The data:

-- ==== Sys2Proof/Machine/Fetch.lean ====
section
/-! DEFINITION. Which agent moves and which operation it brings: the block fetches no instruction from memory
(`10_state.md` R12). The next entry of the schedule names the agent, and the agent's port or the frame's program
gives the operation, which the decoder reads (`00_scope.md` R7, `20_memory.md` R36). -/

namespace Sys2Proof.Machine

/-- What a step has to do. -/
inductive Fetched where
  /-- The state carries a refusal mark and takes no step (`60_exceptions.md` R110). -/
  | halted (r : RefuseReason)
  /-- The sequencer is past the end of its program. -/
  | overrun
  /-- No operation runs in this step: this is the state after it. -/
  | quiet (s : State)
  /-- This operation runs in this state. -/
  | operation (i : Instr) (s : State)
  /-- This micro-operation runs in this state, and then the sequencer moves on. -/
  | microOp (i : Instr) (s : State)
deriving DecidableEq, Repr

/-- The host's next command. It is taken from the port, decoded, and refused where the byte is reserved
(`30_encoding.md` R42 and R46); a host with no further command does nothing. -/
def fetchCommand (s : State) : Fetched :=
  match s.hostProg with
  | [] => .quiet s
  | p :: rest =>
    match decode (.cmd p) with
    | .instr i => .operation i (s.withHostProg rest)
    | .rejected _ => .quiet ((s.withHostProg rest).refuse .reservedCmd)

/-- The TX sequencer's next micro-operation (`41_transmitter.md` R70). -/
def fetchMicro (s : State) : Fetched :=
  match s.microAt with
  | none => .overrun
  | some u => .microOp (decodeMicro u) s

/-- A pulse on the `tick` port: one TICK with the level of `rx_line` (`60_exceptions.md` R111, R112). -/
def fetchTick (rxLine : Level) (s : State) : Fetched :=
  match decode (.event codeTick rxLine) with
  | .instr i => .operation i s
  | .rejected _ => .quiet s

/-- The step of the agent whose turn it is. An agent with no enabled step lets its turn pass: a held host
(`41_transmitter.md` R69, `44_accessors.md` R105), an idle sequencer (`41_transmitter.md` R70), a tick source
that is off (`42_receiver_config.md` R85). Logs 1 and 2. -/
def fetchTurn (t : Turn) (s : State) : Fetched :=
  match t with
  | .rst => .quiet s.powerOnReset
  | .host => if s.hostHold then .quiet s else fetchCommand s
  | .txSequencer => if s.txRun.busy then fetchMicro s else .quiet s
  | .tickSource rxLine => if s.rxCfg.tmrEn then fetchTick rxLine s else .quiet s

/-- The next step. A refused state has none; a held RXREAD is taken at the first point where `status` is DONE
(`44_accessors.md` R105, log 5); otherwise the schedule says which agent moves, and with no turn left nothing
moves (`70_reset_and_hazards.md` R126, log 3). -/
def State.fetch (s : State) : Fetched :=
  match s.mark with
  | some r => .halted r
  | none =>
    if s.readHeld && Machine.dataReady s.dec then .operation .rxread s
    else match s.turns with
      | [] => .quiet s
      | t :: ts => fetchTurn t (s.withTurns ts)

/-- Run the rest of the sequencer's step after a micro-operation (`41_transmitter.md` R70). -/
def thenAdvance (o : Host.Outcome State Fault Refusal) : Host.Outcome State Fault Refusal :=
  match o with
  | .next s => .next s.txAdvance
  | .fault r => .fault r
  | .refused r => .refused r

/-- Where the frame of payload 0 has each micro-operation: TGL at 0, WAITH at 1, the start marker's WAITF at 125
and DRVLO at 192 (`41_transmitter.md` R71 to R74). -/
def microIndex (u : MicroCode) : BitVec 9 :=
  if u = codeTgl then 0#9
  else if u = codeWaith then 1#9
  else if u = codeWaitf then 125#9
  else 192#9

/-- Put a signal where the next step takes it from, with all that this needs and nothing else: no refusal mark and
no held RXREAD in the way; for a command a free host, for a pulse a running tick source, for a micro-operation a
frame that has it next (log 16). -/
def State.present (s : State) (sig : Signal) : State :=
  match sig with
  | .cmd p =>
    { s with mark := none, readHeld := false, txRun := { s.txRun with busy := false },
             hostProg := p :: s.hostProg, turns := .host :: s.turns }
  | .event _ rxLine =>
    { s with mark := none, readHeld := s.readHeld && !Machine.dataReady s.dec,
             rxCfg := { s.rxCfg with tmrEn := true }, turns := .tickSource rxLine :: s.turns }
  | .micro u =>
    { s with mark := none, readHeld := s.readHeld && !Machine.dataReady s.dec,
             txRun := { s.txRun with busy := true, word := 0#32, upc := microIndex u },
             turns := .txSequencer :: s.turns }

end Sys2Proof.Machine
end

Assignment: Given the data above, transcribe exactly the lines from the one containing "rxLine s else .quiet s" down to the one containing "turn left nothing", and no others.

Finished task:
  | .tickSource rxLine => if s.rxCfg.tmrEn then fetchTick rxLine s else .quiet s

/-- The next step. A refused state has none; a held RXREAD is taken at the first point where `status` is DONE
(`44_accessors.md` R105, log 5); otherwise the schedule says which agent moves, and with no turn left nothing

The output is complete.